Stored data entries
__________________________________________________

-- ==== Sys2Proof/Machine/Issue.lean ====
section
/-! DEFINITION. The issue of a bundle (R27 to R49, R60, R496): decode checks, waits, precise causes, and what each slot does. -/

namespace Sys2Proof.Machine

open Sys2Proof

/-! ## Chamber status, halts and flags -/

/-- CHn_STATUS.STATE (R56): 0 OFF, 1 IDLE, 2 RUN, 3 WAIT, 4 HALT, 5 HOLD, 6 DOZE. -/
def State.chState (s : State) (n : Nat) : Nat := s.get (Reg.CHn_STATUS_STATE n)

/-- The state of a chamber but for Doze: in Doze, the state that it held (R453). -/
def State.awakeState (s : State) (n : Nat) : Nat := if s.chState n = 6 then (s.ch n).savedState else s.chState n

/-- CHn_STATUS.PC. -/
def State.chPc (s : State) (n : Nat) : Nat := s.get (Reg.CHn_STATUS_PC n)

/-- A cause that is no failure: DONE or STOPPED (R60). -/
def quietCause (c : Nat) : Bool := c == 0x01 || c == 0x0A

/-- A halt is recorded; a failure replaces DONE or STOPPED, and nothing replaces a failure (R60). -/
def Chamber.recordHalt (c : Chamber) (h : HaltRec) : Chamber :=
  match c.halt with
  | none => { c with halt := some h }
  | some o => if quietCause o.cause && !quietCause h.cause then { c with halt := some { h with nextPc := o.nextPc } } else c

/-- A halt recorded for chamber `n`. -/
def State.halt (s : State) (n : Nat) (h : HaltRec) : State := s.modCh n fun c => c.recordHalt h

/-- An imprecise failure: issue would have continued at the current PC (R60). -/
def State.fail (s : State) (n cause pc tag : Nat) (addr : Nat := 0) : State :=
  s.halt n { cause := cause, faultPc := pc, nextPc := s.chPc n, tag := tag, slot := 0, source := 3, addr := addr, row := 0
             found := 0, expected := 0 }

/-- The sticky flags that an operation raises, and the ARITH halt of a trapped one (R127, R128). -/
def State.raise (s : State) (n pc tag : Nat) (f : Flags) : State :=
  let s := if f.invalid then s.put (Reg.CHn_EXC_INVALID n) 1 else s
  let s := if f.overflow then s.put (Reg.CHn_EXC_OVERFLOW n) 1 else s
  let s := if f.flush then s.put (Reg.CHn_EXC_FLUSH n) 1 else s
  if (f.invalid && s.flag (Reg.CHn_EXC_TRAP_INVALID n)) || (f.overflow && s.flag (Reg.CHn_EXC_TRAP_OVERFLOW n))
      || (f.flush && s.flag (Reg.CHn_EXC_TRAP_FLUSH n))
  then s.fail n 0x07 pc tag else s

/-- The bank or memory with the highest corrected-error count, the lowest number on ties (R26). -/
def worstBank (m : Map Nat) : Nat :=
  (List.range 33).foldl (fun b i => if mapGet 0 m b < mapGet 0 m i then i else b) 0

/-- The local-memory bank of a byte address: its bits [10:6] (R25). -/
def lmemBank (a : Nat) : Nat := a / 64 % 32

__________________________________________________

=== Work task ===
The required output is the exact run of lines from the beginning of the records to the line with "def State.fail (s", that line included.

=== Written response ===
-- ==== Sys2Proof/Machine/Issue.lean ====
section
/-! DEFINITION. The issue of a bundle (R27 to R49, R60, R496): decode checks, waits, precise causes, and what each slot does. -/

namespace Sys2Proof.Machine

open Sys2Proof

/-! ## Chamber status, halts and flags -/

/-- CHn_STATUS.STATE (R56): 0 OFF, 1 IDLE, 2 RUN, 3 WAIT, 4 HALT, 5 HOLD, 6 DOZE. -/
def State.chState (s : State) (n : Nat) : Nat := s.get (Reg.CHn_STATUS_STATE n)

/-- The state of a chamber but for Doze: in Doze, the state that it held (R453). -/
def State.awakeState (s : State) (n : Nat) : Nat := if s.chState n = 6 then (s.ch n).savedState else s.chState n

/-- CHn_STATUS.PC. -/
def State.chPc (s : State) (n : Nat) : Nat := s.get (Reg.CHn_STATUS_PC n)

/-- A cause that is no failure: DONE or STOPPED (R60). -/
def quietCause (c : Nat) : Bool := c == 0x01 || c == 0x0A

/-- A halt is recorded; a failure replaces DONE or STOPPED, and nothing replaces a failure (R60). -/
def Chamber.recordHalt (c : Chamber) (h : HaltRec) : Chamber :=
  match c.halt with
  | none => { c with halt := some h }
  | some o => if quietCause o.cause && !quietCause h.cause then { c with halt := some { h with nextPc := o.nextPc } } else c

/-- A halt recorded for chamber `n`. -/
def State.halt (s : State) (n : Nat) (h : HaltRec) : State := s.modCh n fun c => c.recordHalt h

/-- An imprecise failure: issue would have continued at the current PC (R60). -/
def State.fail (s : State) (n cause pc tag : Nat) (addr : Nat := 0) : State :=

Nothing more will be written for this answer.